theorem State.portRead_follows {lp : List Part} {r : State} (s : State) (q : Req) (i : Instant) (a : Nat) (hl :
    [.rw, .rc, .count, .rcu, .mbox, .pwr] ⊆ lp) (h : Follows lp r s) : Follows lp r (State.portRead s q i a).2 :=
    by
  unfold State.portRead
  repeat' first
    | with_reducible assumption | with_reducible apply Follows.ite | with_reducible apply Follows.ite_snd
    | with_reducible apply State.indRead_follows | with_reducible apply State.mboxTake_follows
    | with_reducible apply State.lmRead_follows | exact within hl rfl
    | (refine Follows.fst_of_eq (by assumption) ?_) | (refine Follows.snd_of_eq (by assumption) ?_) | split

theorem State.portWrite_follows {lp : List Part} {r : State} (s : State) (q : Req) (a : Nat) (d : Word) (hl :
    [.staged, .rw, .rc, .count, .bank, .snap, .rcu, .tt, .eng, .mbox, .pair] ⊆ lp) (h : Follows lp r s) : Follows
    lp r (State.portWrite s q a d) := by
  unfold State.portWrite
  repeat' first
    | with_reducible assumption | with_reducible apply Follows.ite | with_reducible apply State.indWrite_follows
    | with_reducible apply State.mboxAppend_follows | with_reducible apply State.lmWrite_follows
    | exact within hl rfl

theorem State.read32_follows {lp : List Part} {r : State} (s : State) (q : Req) (v : View) (i : Instant) (a : Nat)
    (hl : [.rw, .rc, .count, .rcu, .mbox, .pwr] ⊆ lp) (h : Follows lp r s) : Follows lp r (State.read32 s q v i
    a).2 := by
  unfold State.read32
  repeat' first
    | with_reducible assumption | with_reducible apply Follows.ite | with_reducible apply Follows.ite_snd
    | with_reducible apply State.berr_follows | with_reducible apply State.portRead_follows
    | with_reducible apply State.latch_follows | with_reducible apply State.clearRead_follows | exact within hl rfl
    | (refine Follows.fst_of_eq (by assumption) ?_) | (refine Follows.snd_of_eq (by assumption) ?_) | split

theorem State.crcCommit_follows {lp : List Part} {r : State} (s : State) (w : Word) (hl : [.rw, .crc, .mix] ⊆ lp)
    (h : Follows lp r s) : Follows lp r (State.crcCommit s w) := by
  unfold State.crcCommit
  repeat' first
    | with_reducible assumption | with_reducible apply Follows.ite | with_reducible apply State.setRw_follows
    | with_reducible apply State.fresh_follows | with_reducible apply State.unmuteAll_follows | exact within hl rfl
    | split | extract_lets | with_reducible refine Follows.mkRegs ?_ hl ?_ ?_ | with_reducible exact id
    | (intro p hp; cases p <;> first | with_reducible rfl | exact absurd (List.elem_iff.mp rfl) hp)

* _Prompt_: Print the lines of the material, exactly and only, from the line that contains "with_reducible exact id" down to and including the final line.

* _Answer space_:
    | split | extract_lets | with_reducible refine Follows.mkRegs ?_ hl ?_ ?_ | with_reducible exact id
    | (intro p hp; cases p <;> first | with_reducible rfl | exact absurd (List.elem_iff.mp rfl) hp)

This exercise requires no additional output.